8. The method of claim 5, wherein the operator can select metrics for performance improvement including any of of throughput, plant cleanliness, quantity of harvested plants, quality of threshed plants, and quantity of lost plants.

9. The method of claim 5, wherein the status vector is obtained from a plurality of combine harvesters taking a plurality of actions from a plurality of action vectors to harvest plants in the plantation.

10. The method of claim 5, wherein the state vector and action vector are simulated from a set of seed state vectors obtained from a plurality of combine harvesters taking a set of actions from a set of seed action vectors to harvest plants in the plant field.

11. The method of claim 1, wherein determining a state data vector comprises:

accessing a data stream communicatively coupling a plurality of sensors, each sensor for providing measurements of performance of a subset of components of the combine harvester, and

determining elements of the state vector based on measurements included in the data stream.

12. The method of claim 11, wherein the plurality of sensors comprises any of a threshing gap sensor, a tailings level sensor, a separator loss sensor, a cleaner loss sensor, a grain damage sensor, a material out of grain sensor, and an unsranulated grain sensor.

13. The method of claim 1, wherein the status element comprises any of:

a tailings level, which represents the ratio of available plants to non-plant material in the tailings of the grain cleaner component of the combine harvester;

a separator loss representing an amount of plant lost at a separator part of the combine harvester;

a clearer loss representing an amount of a plant lost at a clearer component of the combine;

a threshing loss representing an amount of plants lost at a threshing component of the combine harvester;

grain damage, which represents the amount of damaged plants in a grain bin component of the combine;

light non-plant material representing the ratio of available plants to light non-plant material in a grain bin component of the combine;

extra-plant heavy material representing the ratio of available plants to extra-plant heavy material in a grain bin component of the combine; and

non-threshed plants, which represent the ratio of usable plants to non-threshed plants in the grain tank components of the combine.

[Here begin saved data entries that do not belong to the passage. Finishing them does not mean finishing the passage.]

/-- The magnitude m x 2^q as a whole number of units of 2^g, rounded (R105). -/
def roundTo (mode : Rnd) (m : Nat) (q g : Int) : Nat :=
  if q ≥ g then m * 2 ^ (q - g).toNat else
  let k := (g - q).toNat
  let lo := m / 2 ^ k
  let rem := m % 2 ^ k
  match mode with
  | .rne =>
    if 2 * rem > 2 ^ k then lo + 1
    else if 2 * rem = 2 ^ k then lo + lo % 2
    else lo
  | .zero => lo
  | .stoch r => if rem * 2 ^ 32 / 2 ^ k + r ≥ 2 ^ 32 then lo + 1 else lo

/-- The exponent of a nonzero magnitude m x 2^q: floor(log2). -/
def expOf (m : Nat) (q : Int) : Int := (Nat.log2 m : Int) + q

/-- A nonzero exact value rounded and encoded in WA48: steps 5 to 7 of R93. -/
def encode48 (neg : Bool) (m : Nat) (q : Int) : BitVec 48 :=
  if m = 0 then zero48 neg else
  let g := expOf m q - 36
  let n := roundTo .rne m q g
  let (n, g) := if n ≥ 2 ^ 37 then (n / 2, g + 1) else (n, g)
  let e := g + 36
  if e ≥ 1024 then inf48 neg
  else if e < -1022 then zero48 neg
  else (if neg then 0x800000000000#48 else 0#48) |||
    BitVec.ofNat 48 ((e + 1023).toNat * 2 ^ 36 + (n - 2 ^ 36))

/-- The bits of a value: NaN, infinity, zero or a finite value rounded into WA48. -/
def toWa48 : Val → BitVec 48
  | .nan => qnan48
  | .inf s => inf48 s
  | .fin s m q => encode48 s m q

/-- The signed integer of units of 2^g that a finite value is, where g is at most its own exponent. -/
def unitsAt (neg : Bool) (m : Nat) (q g : Int) : Int :=
  let t : Int := (m * 2 ^ (q - g).toNat : Nat)
  if neg then -t else t

/-- A WA48 add (R93). -/
def waAdd (x y : BitVec 48) : BitVec 48 :=
  match decode48 x, decode48 y with
  | .nan, _ => qnan48
  | _, .nan => qnan48
  | .inf a, .inf b => if a = b then x else qnan48
  | .inf _, _ => x
  | _, .inf _ => y
  | .fin s m q, .fin t n r =>
    let g := if q ≤ r then q else r
    let sum := unitsAt s m q g + unitsAt t n r g
    if sum = 0 then zero48 (s && t && m = 0 && n = 0)
    else encode48 (decide (sum < 0)) sum.natAbs g

/-- One product of a K-block (R94), its MX scale exponents given; a scale of none is the NaN scale 0xFF (R90). -/
def product (a b : Val) (sa sb : Option Int) : Val :=
  match sa, sb with
  | some ea, some eb =>
    match a, b with
    | .nan, _ => .nan
    | _, .nan => .nan
    | .inf s, .inf t => .inf (s != t)
    | .inf s, .fin t n _ => if n = 0 then .nan else .inf (s != t)
    | .fin s m _, .inf t => if m = 0 then .nan else .inf (s != t)
    | .fin s m q, .fin t n r => .fin (s != t) (m * n) (q + r + ea + eb)
  | _, _ => .nan

/-- The largest exponent among the nonzero finite products (R95). -/
def qMax : List Val → Option Int
  | [] => Option.none
  | .fin _ m q :: r =>
    if m = 0 then qMax r else
    match qMax r with
    | Option.none => some q
    | some x => some (if q ≥ x then q else x)
  | _ :: r => qMax r
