/-- The mirroring reserve of the package's pair mode (R33, R328), for `gbps` of the settings.
DESIGN CHOICE: a part whose pair mode is not 0 counts as paired also while it is alone or out of pair service (log entry
56). -/
def State.mirrorReserve (s : State) : Nat :=
  if s.pair.mode = 0 then 0 else
    let g := fld s.dev.settings 0x1C 2
    256 * ceilDiv (g * s.tickNs) 4096

/-- Where firmware puts a session's copy of a descriptor section (R147), from a free value: the spec says no more than
device memory (log entry 57). -/
def State.descPlace (s : State) (v : Nat) : Nat :=
  let lp := if s.dev.stage < 2 then 0 else s.lpLimit - lpBase
  let k := v % (hbmLimit + lp) / 64 * 64
  if k < hbmLimit then k else lpBase + (k - hbmLimit)

/-- Steps 1 to 8 of R451 for a payload. -/
def State.checkImage (s : State) (i : Image) (payLen : Nat) (live : List Nat) : Option Fail :=
  need (256 ≤ payLen) 0xB <|>
  i.checkHeader payLen s.tickNs s.operKey <|> i.checkLayout <|> i.checkLists <|> i.checkTables <|> i.checkDescs <|>
  i.checkBudgets <|> need (s.mirrorReserve ≤ fld i.bytes 0x2C 4) 6 (detailOf 1 0x2C) <|> i.checkRaces <|>
  need (i.foldOk live) 6 (detailOf 1 0x25) <|>
  (firstIn i.regions (fun k =>
    need (((List.range 32).map (fun n => (i.sconf (32 * k + n)).1)).foldl (· + ·) 0 ≤ 16384) 6)) <|>
  i.checkRest (s.pair.formed && s.pair.mode == 1) live

end Sys2Proof.Machine
end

14. The method of claim 1, wherein actuating a subset of the actuation controllers comprises:

determining a set of machine instructions for each actuation controller in the subset such that the machine instructions, when received by the actuation controller, change a configuration of each component;

accessing a data stream communicatively coupled to the actuation controller; and

sending the set of machine instructions to each actuation controller in the subset via the data stream.

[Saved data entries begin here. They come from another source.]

-- ==== Sys2Proof/Machine/Orders.lean ====
section
/-! DEFINITION. Commands from go write to answer, in and out of a shadow pair (11, 12): the order of R329 to R331, and
what a survivor does when it takes over (R340). -/

namespace Sys2Proof.Machine

/-- The meaning of an ordered command by opcode (R329). -/
def coreOf (opcode : Nat) (g : Go) (s : State) : Reply × State :=
  if opcode = 0x10 then coreOpen g s else if opcode = 0x11 then coreClose g s
  else if opcode = 0x12 then coreLimits g s else if opcode = 0x20 then coreAlloc g s
  else if opcode = 0x21 then coreFree g s else if opcode = 0x30 then coreLoad g s
  else if opcode = 0x31 then coreUnload g s else if opcode = 0x32 then coreBind g s
  else if opcode = 0x40 then coreSubmit g s else if opcode = 0x41 then coreCancel g s
  else if opcode = 0x50 then coreFabric true g s else if opcode = 0x51 then coreFabric false g s
  else if opcode = 0xD0 then coreReplay g s else (err 1, s)

/-- The outcome of an ordered `LOAD_SCHEDULE` or `ALLOC_MEMORY`, kept to be compared with the partner's (R334). -/
def State.keepOutcome (s : State) (b : BusyCmd) (o : Outcome) : State :=
  if (b.opcode = 0x20 ∨ b.opcode = 0x30) ∧ s.pair.shadow then
    let value := ((o.fields.find? (fun f => f.1 == 0x120)).map (fun f => f.2)).getD []
    let place := if b.opcode = 0x30 then
        ((s.session (s.mb b.go.mb).sess).map (fun x => (look {} x.images (ofLe value)).place)).getD []
      else []
    { s with pair := { s.pair with outcomes := s.pair.outcomes ++
        [{ mb := b.go.mb, go := b.go.go.toNat, code := o.code, shortfall := o.shortfall, value := value, place := place }] } }
  else s

/-- The secondary's outcomes against the primary's of the same commands: any difference makes it leave (R334). -/
def State.compareOutcomes (s : State) : State :=
  if s.pair.role = 2 then
    let same := fun (a b : OrderOutcome) => a.mb == b.mb && a.go == b.go
    let both := s.pair.outcomes.filter (fun a => s.pair.theirOut.any (same a))
    let bad := both.any (fun a => s.pair.theirOut.any (fun b => same a b && a != b))
    let s := { s with pair := { s.pair with
      outcomes := s.pair.outcomes.filter (fun a => !both.any (same a))
      theirOut := s.pair.theirOut.filter (fun a => !both.any (same a)) } }
    if bad then s.leavePair else s
  else s

/-- A command that waited goes on to its own meaning, in pair order (R331). -/
def State.applyOrdered (s : State) (b : BusyCmd) : State :=
  let (r, s) := coreOf b.opcode b.go s
  let s := match r with | .done o => s.keepOutcome b o | .wait _ o => s.keepOutcome b o
  match r with
  | .done o => s.finishBusy b.go.mb o
  | .wait w o => s.answer b.opcode b.go (.wait w o)

/-- The command of a mailbox that waits to be ordered. -/
def State.unordered (s : State) (mb go : Nat) : Option BusyCmd :=
  match (s.mb mb).busy with
  | some b => if b.wait == .pairOrder && !b.done && b.go.go.toNat == go then some b else none
  | none => none

/-- What this part and its partner hold of a command, forgotten. -/
def State.dropOrder (s : State) (mb go : Nat) : State :=
  let keep := fun (o : OrderRec) => !(o.mb == mb && o.go == go)
  { s with pair := { s.pair with mine := s.pair.mine.filter keep, theirs := s.pair.theirs.filter keep } }

/-- A command completed unmatched (R330). -/
def State.unmatch (s : State) (mb go : Nat) : State :=
  let s := s.dropOrder mb go
  let s := { s with pair := { s.pair with unmatched := s.pair.unmatched + 1 } }
  match s.unordered mb go with
  | some _ => s.finishBusy mb { code := 0xD }
  | none => s

/-- The primary's decision on a command that both parts hold (R330); a passing one is ordered and forwarded (R323), and
applied by the secondary when the order reaches it. -/
def State.matchOne (s : State) (m t : OrderRec) : State :=
  if m.digest != t.digest || m.verdict != t.verdict then s.unmatch m.mb m.go
  else match s.unordered m.mb m.go with
  | none => s.dropOrder m.mb m.go
  | some b =>
    if m.verdict ≠ 0 then (s.dropOrder m.mb m.go).finishBusy m.mb b.acc
    else if s.pair.role = 1 then ((s.dropOrder m.mb m.go).forward (.order m.mb m.go)).applyOrdered b
    else s

/-- Every command that both parts hold is decided on (R330). -/
def State.matchOrders (s : State) : State :=
  s.pair.mine.foldl (fun s m =>
    match s.pair.theirs.find? (fun t => t.mb == m.mb && t.go == m.go) with
    | some t => s.matchOne m t
    | none => s) s

/-- An ordered command in shadow service is held, reported and matched (R330). -/
def State.holdOrder (s : State) (c : Cmd) (g : Go) (f : Option Fail) : State :=
  let o : Outcome := match f with | some f => f.outcome | none => {}
  let s := s.setMb g.mb (fun m => { m with busy := some { opcode := c.opcode, go := g, wait := .pairOrder, acc := o } })
  let r : OrderRec := { mb := g.mb, go := g.go.toNat, digest := s.cmdDigest c g, verdict := o.code }
  ({ s with pair := { s.pair with mine := s.pair.mine ++ [r] } }).matchOrders

/-- Orders of a list in increasing mailbox and go value (R340 step 4). -/
def byMailbox (l : List OrderRec) : List OrderRec :=
  l.mergeSort (fun a b => decide (a.mb < b.mb) || (a.mb == b.mb && decide (a.go ≤ b.go)))

/-- Held commands that the lost primary never ordered are ordered by the survivor (R340 step 4). -/
def State.orderRest (s : State) : State :=
  let l := byMailbox s.pair.mine
  let s := { s with pair := { s.pair with mine := [], theirs := [] } }
  l.foldl (fun s m => match s.unordered m.mb m.go with
    | some b => if b.acc.code ≠ 0 then s.finishBusy m.mb b.acc else s.applyOrdered b
    | none => s) s

/-- A checkpoint secondary restores each session of the lost primary from its last complete checkpoint; what had begun to
arrive of the next is lost (R350). The queue of a checkpoint holds every step that had not completed then, so those run
again, with their own counters. -/
def State.restore (s : State) : State :=
  let l := s.pair.standby
  l.foldl State.takeSession { s with pair := { s.pair with standby := [], got := [], theirHeld := 0, theirOcc := [] } }

/-- What a pair that has ended leaves: no transfer, promotion, exchange or outcome is under way. -/
def Pair.alone (p : Pair) : Pair :=
  { p with formed := false, waits := false, joinHold := false, promoteIn := 0, phase := 0, toSend := [], marked := [],
           lastWindow := none, diverging := false, theirRegions := [], myCheck := none, theirCheck := none, outcomes := [],
           theirOut := [] }

/-- What every survivor does (R340 step 3): ingress closed, commands of the pair ended, the tick accepted without
comparison. -/
def State.endPair (s : State) : State :=
  let s := (s.acknowledge s.pair.seq).idleStrait
  let s := { s with pair := s.pair.alone }
  let s := s.release (fun w => w == .pairRejoin)
    (fun o => { o with code := 0xD, fields := [(0x120, leBytes 8 s.pair.bytesSent)] })
  let s := s.release (fun w => w == .pairPromote) (fun o => { o with code := 0xD })
  if s.tick.closed && !s.tick.settled then s.settle else s

/-- A secondary becomes primary (R340 steps 4 to 6): it orders what was left, rewrites the health record and writes the
suppressed records, or restores the standby copy (R350). -/
def State.promoteSelf (s : State) : State :=
  let s := ((s.orderRest).setRole 1).rewriteHealth
  if s.pair.mode = 2 then s.restore else s.flushSuppressed

/-- A survivor carries on alone (R340 from step 3); a joining part gives up what it received (R347). -/
def State.takeOver (s : State) : State :=
  let was := s.pair.role
  let s := s.endPair
  if was = 2 then s.promoteSelf
  else if was = 3 then ({ s with pair := { s.pair with got := [] } }).setRole 0
  else s

end Sys2Proof.Machine
end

15. The method of claim 1, wherein the action element can specify an action comprising any of:

modifying a speed of the combine;

modifying a rotor speed of a rotor component of the combine harvester;

modifying a threshing gap distance between a threshing gap component of the combine harvester and the rotor component;

modifying a blade angle between a rotor of the combine harvester and a direction of incoming plant material;

modifying the opening of the upper screen;

modifying the opening of the lower screen; and

modifying a fan speed of a fan component of the combine harvester.

16. The method of claim 1, wherein the plurality of components of the machine combine includes any of a rotor, an engine, a threshing basket, a header, an upper screen, a lower screen, a grain elevator, a grain bin, a fan, a separator blade, or a cleaner.

17. The method of claim 1, wherein the component of the machine combine is configured to harvest plants comprising any of corn, wheat, or rice.

18. The method of claim 1, wherein an action element of the action vector is a numerical representation of the action.

19. The method of claim 1, wherein a state element of the state vector is a numerical representation of the measurement.